沈寇雖有銀犀甲護身,但銀犀甲品階太低,對方但凡動用法器就能打穿銀犀甲的防禦。
“打造護甲,黃某不在行,隻能求人幫忙了。”黃石穀略一停頓,又道:“尋常的護甲,黃某打個招呼自有三分薄麵,高階的嘛,不花玄石就不行了。”
“玄石不是問題。”沈寇用指尖叩了叩桌子,發出咚咚地聲響。
沈寇在陣器行沒少耽擱時間,他倒是相中了一套護甲,可惜打造護甲的材料太差了。
“黃某有一位前輩是打造護甲的權威,在北羌也小有名氣,但價格肯定高。”
“估計要多少玄石?”
“至少五千。”黃石穀猶豫一下,低聲道。
沈寇嘿嘿一笑,翻手取出一隻儲物袋拍到桌子上,道:“這裡有八千塊玄石,請那位前輩務必精心。”
“甚好,此事就交給為兄了。”黃石穀笑了,要五千給八千,沈師弟還真是不差錢的主。
這一篇就此揭過,兩人有說有笑,喝了十餘壇子酒,沈寇薄有醉意才起身告辭。
回到沐瀾峰,沈寇閉了個小關,十餘日後才出關,而後沈寇去了一趟落梅小鎮,在那兒住了三天。

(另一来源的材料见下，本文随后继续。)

-- ==== Sys2Proof/Machine/State.lean ====
section
/-! DEFINITION. The state of the part as plain data (INVENTORY.md, State), the reasons a step can stop, and the state
right after a power-on reset. -/
namespace Sys2Proof.Machine

/-- Why the machine stops. -/
inductive Fault where
  /-- Raised by a command whose operands the WellFormed check refuses (a received slot that is not 128 bytes):
  no such event exists on the part. Safe. -/
  | illFormed (mnemonic : String)
deriving DecidableEq, Repr

/-- Why a command is refused. -/
inductive Refusal where
  /-- Raised by `exec` for a command whose meaning has not been written. Safe: no claim about it can be proved. -/
  | notModelled (mnemonic : String)
deriving DecidableEq, Repr

/-- The orderable variants of Table 0.3. -/
inductive Variant where
  | a2 | c4 | e6 | g8
deriving DecidableEq, Repr

/-- The states of an interrupt source (R425). -/
inductive SrcState where
  | idle | pending | active | activeAndPending
deriving DecidableEq, Repr

/-- A counter of R464: its value and its sticky SAT flag. -/
structure Ctr where
  v : Nat
  sat : Bool
deriving DecidableEq, Repr

/-- One entry of the error log (R478); `boot` and `seqNo` are those of R479. -/
structure LogEnt where
  code : Nat
  slot : Nat
  lost : Bool
  detail : Nat
  time : Nat
  seqNo : Nat
deriving DecidableEq, Repr

/-- A cell in the Comb with the fields of its link-memory entry (Table 5.1): its address, STAMP, ingress switch
port, class, and XC with XSEQ; `refill` says that it counts against P17 (R158), `charged` that a parked cell is still
charged to the line receive reserve (R111), `policed` that Guard does not look at it any more (R187, R208). -/
structure QEnt where
  addr : Nat
  stamp : Nat
  inp : Nat
  xc : Bool
  xseq : Nat
  refill : Bool
  charged : Bool
  policed : Bool
  cell : Cell
deriving DecidableEq, Repr

/-- A cell that waits in the ingress hold of a switch port (R131): `xseq` is its express number when it is under
upstream custody; `charged` says that it is charged to the line receive reserve; `policed` that Guard does not look at
it (line ports, R223 frames). -/
structure Held where
  cell : Cell
  xseq : Option Nat
  charged : Bool
  policed : Bool
  forced : Option (List Nat)
deriving DecidableEq, Repr

/-- A cell in an input's staging buffer (R164): its unwritten copies, each an output queue index 8 x port + class,
or `none` for the park list of its ingress class. -/
structure Staged where
  held : Held
  inp : Nat
  copies : List (Option Nat)
deriving DecidableEq, Repr

/-- A frame discard in progress (R170): its list (an output queue 8 x port + class, or 144 + 8 x ingress + class for
cells without an output), the frame, the cause (0 AGE_DROP, 1 ERR_DROP, 2 FORCE_DROP), the cells discarded so far and
whether its error-log entry has been written. -/
structure Discard where
  queue : Nat
  inp : Nat
  src : Nat
  tun : Nat
  cause : Nat
  count : Nat
  logged : Bool
deriving DecidableEq, Repr

/-- A bank's free stack (R154): the indices returned, newest first, and the lowest index never yet taken. -/
structure Stack where
  ret : List Nat
  fresh : Nat
deriving DecidableEq, Repr

/-- A cell held for link replay or in custody (R105, R122): its SEQ, its express number, the Comb entry, and whether a
void cell has taken its place (R171). -/
structure TxEnt where
  seq : Nat
  xseq : Nat
  ent : QEnt
  isVoid : Bool
deriving DecidableEq, Repr

/-- What a line port put on its lanes last: nothing, the cell or the ordered-set words of a slot, an 80-bit DOZE word (R66), 1,040
bits of PRBS31, or the alignment blocks of its lanes (Table 2.5). -/
inductive TxSlot where
  | quiet
  | cell (c : Cell)
  | os (words : List OsWord)
  | doze (w : Nat)
  | prbs31 (w : Nat)
  | align (blocks : List Nat)
deriving DecidableEq, Repr

/-- The receiver side of a line port's link (R101 to R112, R120, R121). -/
structure RxLink where
  /-- The expected number E. -/
  e : Nat
  /-- WAIT_REPLAY. -/
  waiting : Bool
  /-- In a replay that began before E: the sequence of the next arriving cell (R107). -/
  skip : Option Nat
  /-- The 1,024-entry release map: released express numbers at or after XREL. -/
  released : List Nat
  xrel : Nat
  xseq : Nat
  nakPend : Bool
  ackPend : Bool
  /-- Credit classes with a CREDIT FCW pending, and the class served last (R112). -/
  credPend : List Nat
  credLast : Nat
  /-- The next pending ACK goes before CREDIT (R104). -/
  ackTurn : Bool
  /-- Frames since the last ACK (R104). -/
  frames : Nat
  rcv : Tab Nat
  freed : Tab Nat
  /-- The CL last sent per class, in a frame control word or a CREDIT word (R119). -/
  clSent : Tab Nat
  /-- The CL and the XREL of the last CREDIT words sent (R116). -/
  clWord : Tab Nat
  xrelWord : Nat
  /-- XSEQs whose RESYNC(RECALL) word has not been sent yet (R123). -/
  recallPend : List Nat
deriving DecidableEq, Repr

/-- The transmitter side of a line port's link (R101 to R123). -/
structure TxLink where
  seq : Nat
  buf : List TxEnt
  custody : List TxEnt
  cons : Tab Nat
  known : Tab Nat
  pool : Tab Nat
  /-- Classes whose first CREDIT word has been received (R115). -/
  inited : List Nat
  credInit : Bool
  xseq : Nat
  xrel : Nat
  /-- The next SEQ to send again while a replay runs. -/
  replay : Option Nat
  /-- A RESYNC(REPLAY) word is due before it. -/
  replayWord : Bool
  /-- The SEQ and the count of R108. -/
  rplFrom : Nat
  rplCount : Nat
  /-- Copies recalled by the far end, waiting to be sent as new cells (R123). -/
  recalls : List QEnt
  faults : Nat
deriving DecidableEq, Repr

/-- A lane retirement in progress on one port (Table 2.10): lanes, the received frame at which the receiver switches, the
frame at which the transmitter switches once it is known, and which of the two has switched. -/
structure Retire where
  lanes : Nat
  rxFrame : Nat
  txFrame : Option Nat
  rxDone : Bool
  txDone : Bool
deriving DecidableEq, Repr

/-- The time exchange of one line port (R239, R240). -/
structure PortTime where
  gtag : Nat
  outstanding : Option Nat
  /-- Line time at the timestamp point of the DREQ sent. -/
  dreqSent : Nat
  /-- The averaged RTT in 2^-32 ns, none until the first DRSP. -/
  rtt : Option Nat
  /-- A SYNC_HI of a DOZE word, with the line time at its timestamp point, waiting for its SYNC_LO. -/
  syncHi : Option (Nat × Nat)
  /-- Line time, and the model's clock in ns, at the timestamp point of the last DREQ received. -/
  dreqRx : Nat
  dreqAt : Nat
  /-- Line time at the timestamp point of the SYNC_HI sent. -/
  syncSent : Nat
deriving DecidableEq, Repr

/-- A line port HLn beyond its registers. -/
structure LinePort where
  proto : Nat
  farAddr : Nat
  farPort : Nat
  farLh4 : Bool
  /-- HLPn.CFG and the retired lanes as the present training took them (R90, R91). -/
  cfg : Word
  excluded : Nat
  /-- The training lane of P2; valid CAP words received, whether one had ACK, its body, and whether one with ACK has been sent. -/
  trainLane : Nat
  capRx : Nat
  capAckRx : Bool
  capBody : Nat
  capAckTx : Bool
  /-- The training lane locked at the NRZ base rate (R66). -/
  baseNrz : Bool
  /-- The state of the PRBS31 generator (Table 2.5). -/
  prbs : Nat
  /-- The lanes the transmitter deals its symbols to; LANES is what the receiver uses (Table 2.10). -/
  txLanes : Nat
  /-- The 100 ms wait after INCOMPAT (R68). -/
  restartWait : Bool
  /-- The port left its line state while this exit is not complete: the state left (R74). -/
  exitFrom : Nat
  /-- This end has sent STATE_REQ for this target and has no answer (R73). -/
  reqSent : Option Nat
  /-- The target this end has acknowledged (R73), and the same once the slot with STATE_ACK has gone: the port enters it at the
  next frame boundary. -/
  enterAfter : Option Nat
  enterNow : Option Nat
  /-- When the exit from DOZE or DORMANT began at the initiator, in ns (Table 2.9). -/
  exitAt : Nat
  /-- When a cell last passed, and when the present line state was entered, in ns (R72). -/
  lastCell : Nat
  since : Nat
  /-- FCW failures in a row (R84), and the number of the last codeword whose FCW failed. -/
  badFcw : Nat
  badFcwAt : Nat
  badDoze : Nat
  /-- Frames with a good CHK in a row (Table 2.5, P5), and whether an FCW of the frame now arriving has failed. -/
  goodFrames : Nat
  frameBad : Bool
  /-- Ordered-set words waiting for a slot (R65), and slots since an OS slot last took the allowance, at most 255. -/
  osq : List OsWord
  sinceOs : Nat
  /-- Frame numbers since frame 0, and the slot within the transmit and the receive frame (R71, R88). -/
  txFrame : Nat
  rxFrame : Nat
  slotInFrame : Nat
  rxSlot : Nat
  retire : Option Retire
  /-- Lane retirements that wait for the one in progress (R87). -/
  retireWait : List Nat
  rx : RxLink
  tx : TxLink
  /-- The 4-cell express FIFO: ingress line port and cell (R131). -/
  fifo : List QEnt
  /-- Cells of TC7, or TC6 with XPR = 1, sent in the express monitor's window (R190). -/
  xwin : Nat
  /-- What the last slot and the last frame control word carried. -/
  lastSlot : TxSlot
  lastFcw : Nat × Nat
  /-- The frame control words and the slots of the frame now sent (R55), the last 58 scrambled bits (R58), and what each logical
  lane carried for the last whole frame, or the last DOZE word, one entry for each baud (R59, R66). -/
  fcws : List Nat
  slots : List TxSlot
  scr : Nat
  lanesOut : List (List Nat)
  /-- The ring port has left service and has not been restored (R146, R148). -/
  left : Bool
  time : PortTime
  /-- The last LPWR word received (R404). -/
  lpwr : Nat
  /-- ADDR_ASSIGN has been sent and has no final reply (R142). -/
  assigning : Bool
deriving DecidableEq, Repr

/-- A cell in the replay buffer of a Tolger direction (R25): its channel, the ingress switch port it had in the Comb, and whether it
is on the wire; one that is not has failed its check and waits for the negative acknowledgement. -/
structure TolgerCell where
  ch : Nat
  inp : Nat
  held : Held
  wire : Bool
deriving DecidableEq, Repr

/-- One direction of a Tolger link (R22 to R25). -/
structure TolgerDir where
  /-- Credit per cell channel, and what the receiving side has freed and not yet returned. -/
  credit : Tab Nat
  owed : Tab Nat
  /-- Waiting cells per channel, each with its ingress switch port in the Comb. -/
  waiting : Tab (List (Nat × Held))
  /-- The replay buffer of 32 cells, in the order sent. -/
  flight : List TolgerCell
  /-- Failures in a row of the oldest cell of each channel. -/
  cellFails : Tab Nat
  /-- The replay buffer of 16 sideband flits: those whose check has failed, and whether each has been sent again. -/
  flits : List (BitVec 64 × Bool)
  flitFails : Nat
  /-- The channel served last. -/
  last : Nat
deriving DecidableEq, Repr

/-- The states of Table 1.7, and not yet brought up by the boot sequence (GLB.SLOT code 0x7). -/
inductive DomSt where
  | inService | quiescing | quiesced | resetting | returning | notUp | off
deriving DecidableEq, Repr

/-- A service domain (R39 to R44): state, drain set (cells per output queue still to deliver), the FORCE flag, the
command that waits, and whether it has been reset since it was last in service (R444). -/
structure Domain where
  st : DomSt
  drain : Tab Nat
  force : Bool
  waiter : Option Origin
  wasReset : Bool
deriving DecidableEq, Repr

/-- A table of the LD (R127, R128, R208, R187): active, shadow and master copies, and whether a rebuild runs. -/
structure LdTable where
  active : Tab Nat
  shadow : Tab Nat
  master : Tab Nat
  rebuilding : Bool
deriving DecidableEq, Repr

/-- A break record of R145: its hop count b, and the origin and ports of the RING_BREAK that set it; `own` marks this node's own
record (R146). -/
structure BreakRec where
  own : Bool
  b : Nat
  src : Nat
  nbr : Nat
  port : Nat
deriving DecidableEq, Repr

/-- Routing and topology beyond the registers. -/
structure Topo where
  route : LdTable
  term : LdTable
  origin : LdTable
  gmap : LdTable
  /-- Table entries a lookup has found damaged, waiting for recomputation (R137): (table, index). -/
  recompute : List (Nat × Nat)
  /-- The address a waiting or running seed expansion will use (R136). -/
  expanding : Option Nat
  /-- The route seeds of the active image, 8-byte records (R136). -/
  seeds : List (List Byte)
  /-- The line address before the last change (R210). -/
  prevAddr : Nat
  /-- Break records per line port (R145). -/
  breaks : Tab (List BreakRec)
  /-- Line ports whose rerouted cells are held until RING_BREAK has left (R146), and ports under HOLD, each with the hop count that
  applied before its record went (R148). -/
  breakHold : List Nat
  restoreHold : List (Nat × Nat)
  /-- The WAGGLE suppression table: destination, port, time in ns, oldest first (R82). -/
  waggles : List (Nat × Nat × Nat)
  /-- Line ports, as a mask, that train when SETTLE ends (R149). -/
  bypassSettle : Nat
deriving DecidableEq, Repr

/-- The Comb and the switch (chapter 5). -/
structure Comb where
  hold : Tab (List Held)
  staging : Tab (List Staged)
  outQ : Tab (List QEnt)
  park : Tab (List QEnt)
  voq : Tab (List QEnt)
  /-- VOQ cells without an output (R166), per ingress switch port. -/
  voqPark : Tab (List QEnt)
  /-- Read-ahead cells of an output in VOQ mode (R164, R165). -/
  ahead : Tab (List QEnt)
  /-- Addresses of the cells that an output has read ahead of its output queues or its replay ring, at most 4 (R164). -/
  marks : Tab (List Nat)
  spill : Tab (List QEnt)
  /-- Cells already read from the segment at the head of a spill FIFO (R162). -/
  spillOfs : Tab Nat
  /-- FREE has fallen below ON and not yet reached OFF (R160, R161). -/
  spillOn : Bool
  /-- Cells that the audit of R172 cannot reach, each with its list and whether its link entry is good. -/
  lost : List (Nat × Bool × QEnt)
  /-- Refill requests outstanding per queue (R161). -/
  refills : Tab Nat
  xoff : Tab Bool
  /-- Spilling queues that found no segment and hold their new cells (R162). -/
  spillFull : Tab Bool
  freeStk : Tab Stack
  /-- Cell times a bank is still held by an access. -/
  busy : Tab Nat
  rptr : Tab Nat
  wptr : Tab Nat
  aptr : Tab Nat
  gptr : Tab Nat
  discards : List Discard
  /-- When each bank's detected errors happened, in ns (R173). -/
  bankErrs : Tab (List Nat)
  /-- Causes that hold VOQ mode: 1 start-up, 2 bank test, 3 recovery, 4 software (Table 5.6). -/
  vcauses : List Nat
  auditErrs : Nat
  retWait : List Nat
  hwmOcc : Tab Nat
  hwmSoj : Tab Nat
  /-- The pools in force of each line port, in cells (R126, R157). -/
  pools : Tab Nat
  /-- Banks that a rotation test retires at its end (Table 5.9). -/
  rotRetire : List Nat
deriving DecidableEq, Repr

/-- DWRR state of one output switch port (R182, R183): the class that holds the round, whether its turn is open,
deficits, and the active classes. -/
structure Dwrr where
  cur : Nat
  turn : Bool
  deficit : Tab Int
  active : List Nat
deriving DecidableEq, Repr

/-- A shaper or policer (R185): configuration words as SCH.SHP_CFG and SCH.SHP_BURST, TOKENS in 1/1,000 bit at the
instant `last` in ns. -/
structure Shaper where
  cfg : Word
  burst : Word
  tokens : Int
  last : Nat
deriving DecidableEq, Repr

十月中旬,楚俏兒回到了宗門。沈寇正在客廳品茶,楚俏兒滿麵風塵出現在他麵前。
算起來楚俏兒已滿十七歲了,完全出落成了大姑娘。隻是她身在修真界,常年在外曆練,打打殺殺,纖弱之姿不在,眉宇間則多了幾分英姿。
“大哥怎麼沒回來?”楚俏兒屁股還沒坐下,便急促的問道。
“入禁地後,我們兩個始終沒有聯係上,我也不了解他的情況。”沈寇略一思忖道。
禁地是死地,人沒出來,就是隕落了。楚俏兒潸然淚下。他與雲息感情深厚,她身上的裝備哪一件不是極品,憑她賺的那些貢獻點根本買不起。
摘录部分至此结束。